There are some interesting reads in the latest issue of Current World Archaeology [108 August 2021] – see past issues at www.world-archaeology.com – but one that I always make a beeline for is Chris Catling's column – see page 60 and 61. It concerns climate change and archaeology – in the Sahara. During Late Pleistocene. For example, he quotes a recent paper that claimed there was evidence that violence broke out due to climate change, after archaeologists re-examined a cemetery on the Nile that dated back to 13,400 years ago. On my calculation that would be slap bang in the middle of the Bolling-Alleroed warm period, often presented as Dansgaard-Oeschger warming following the Oldest Dryas event. However, no doubt my calculation is wrong – but in any case, we have a cemetery of people that are described as hunters and fishers [dodging the crocodiles in the Nile] that left behind a lot of skeletons that had traces of lesions, healed or otherwise. The new study, instead of lumping them all together as the result of a single violent incident, say the bodies were inhumed over an extended period of time – reflecting tensions arising with their neighbours [presumably because they had access to good hunting and fishing grounds]. So we now have frequent conflict, or skirmishes, rather than a short and sweet single encounter. The statement, 'most probably due to climate change' is quoted by Catling. Are archaeologists now advocates of global warming – peering into their crystal balls?

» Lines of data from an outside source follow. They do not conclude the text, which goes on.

/-- The lock states of 2001h.01 (R29). -/
inductive LockState where
  | free | acquiring | locked | holdover | adrift
  deriving DecidableEq, Repr, Inhabited

/-- The power states of 2004h.01 (R495). -/
inductive Power where
  | run | doze | standby
  deriving DecidableEq, Repr, Inhabited

/-- The field-lock states of R437. -/
inductive FieldLock where
  | unsealed | isSealed | unlockedL1 | unlockedL2
  deriving DecidableEq, Repr, Inhabited

/-- The clock the core domain runs on (R132). -/
inductive CoreClock where
  | system | selfCheck
  deriving DecidableEq, Repr, Inhabited

/-- The whey reasons of R251. -/
inductive Reason where
  | busy | superseded | budgetRefused | firmExpired | inputAbsent | ringFull | configChange
  | integrityStop | thermalStop | laneFault
  deriving DecidableEq, Repr, Inhabited

/-- A result record (R249). `word12` holds SEQ and DLY, the epoch of a totaliser, or bytes 12–13 of a relayed record;
`stamped` says that SUPPLY and SUP of its TICK have been taken; `originSerial` is the serial of a relayed record's
origin node (0 for a record of this node); `restarts` those of a totaliser's sum before it (R250). -/
structure Rec where
  kind    : BitVec 3
  val     : BitVec 32 := 0
  aux     : BitVec 24 := 0
  ovr     : Bool := false
  car     : Bool := false
  sup     : Bool := false
  cal     : Bool := false
  stl     : Bool := false
  tick    : TickNo
  word12  : BitVec 16 := 0
  slot    : BitVec 7 := 0
  hold    : Bool := false
  supply  : BitVec 8 := 0
  stamped : Bool := false
  originSerial : BitVec 32 := 0
  restarts : Nat := 0
  deriving DecidableEq, Repr, Inhabited

/-- A record formed and not yet stored, with its ring and the number of triggers it represents (R264). -/
structure Formed where
  ring  : Nat
  r     : Rec
  trigs : Nat
  deriving DecidableEq, Repr, Inhabited

/-- What a closed ring keeps of the records it counted (R261, R262). -/
structure Counted where
  tick    : TickNo
  slot    : Option (BitVec 7)
  trigs   : Nat
  others  : Nat
  hold    : Bool
  sup     : Bool
  supply  : BitVec 8
  stamped : Bool
  deriving DecidableEq, Repr, Inhabited

/-- A result ring (R253, R254, R261): unread and outstanding records oldest first, free places, next SEQ;
`epochs` holds by slot the restarts and the epoch of its last totaliser record stored since the ring's reset (R250). -/
structure Ring where
  free        : Nat := 0
  unread      : List Rec := []
  outstanding : List Rec := []
  seq         : BitVec 12 := 0
  closed      : Bool := false
  refused     : Nat := 0
  nonTrig     : Nat := 0
  counted     : List Counted := []
  epochs      : Tbl (Nat × BitVec 16) := []
  deriving DecidableEq, Repr, Inhabited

However, what really caught my attention was the next research paper mentioned by Catling, by Enno Schefuss and Cheddadi in PNAS. They analysed pollen and leaf material from a sediment core from a lake in the High Atlas of Morocco – mentioned on the News a few weeks or months ago. The Green Sahara is said to define a period between 14,500 to 5000 years ago, when large areas of North Africa were well populated and the Sahara was green with vegetation and ample water in rivers and lakes etc. The duration of the greening is open to a bit of movement on either end but that is roughly the mainstream position. It is unclear if the Sahara was a desert prior to 14,500 years ago – but that is a different story. At this point, Catling casually throws in the line, 'until now, researchers have attributed this phenomenon to the tilting of the earth's axis ….' bringing summer monsoon rain further north. Unfortunately, after an initial spurt of interest, I realised he was not really talking about physical movement at the axis of rotation. They are of course referring to the slow gradual tilt of the earth as it orbits around the Sun, as used by Milankovitch in his very clever set of calculations. If there had been a shift in the axis of rotation at some point after the Late Glacial Maximum, that might well explain the greening of the Sahara – but no, this is not what was implied. Various earlier papers have suggested the monsoon track by moving northwards brought enough rain to bear on the Sahara, causing vegetation to grow and rivers to flow. We may note this also applies to the Sinai, the Negev, and the Arabian peninsular, and most probably, what is now Pakistan and Baluchistan. Indeed, most of Iran. It seemed like a good theory and various paleoclimate scientists recited the mantra until a recent study, a year or so ago, realised that a shift of the Monsoon was not enough. The Sahara is a big place – and a shift in the monsoon track could not have affected all of it. In this latest study the team sought to find out what was required to make the whole of the Sahara green – and our quandary is – are they right, or not.
In other words, the Milankovitch style tilt of the earth was not enough to explain the situation. The sediment core and its pollen and leaf material was Mediterranean in nature – more commonly associated with Italy and Greece in the modern world. These plants rely on winter rains – and the summer monsoon rain would not have favoured their existence. The authors continue by saying this means there was a move southwards by the westerlies, a belt of winter rain fall, much as modern Mediterranean type plants rely on them. Or at least, the Mediterranean climate may account for the greening of North Africa – but once again, not for the whole of the Sahara [as crocodiles, giraffe and elephants were part of the fauna]. So, did the monsoon track move northwards just as the westerlies track moved south? If so, why? And how? I look forwards to the sequel.
Catling has a knack for making the reader think, dredging out the odd sentence of a research author that one might themselves, or ourselves, have missed. He also has an excellent take on pre-coinage prehistoric money systems, noting how well it worked, and why.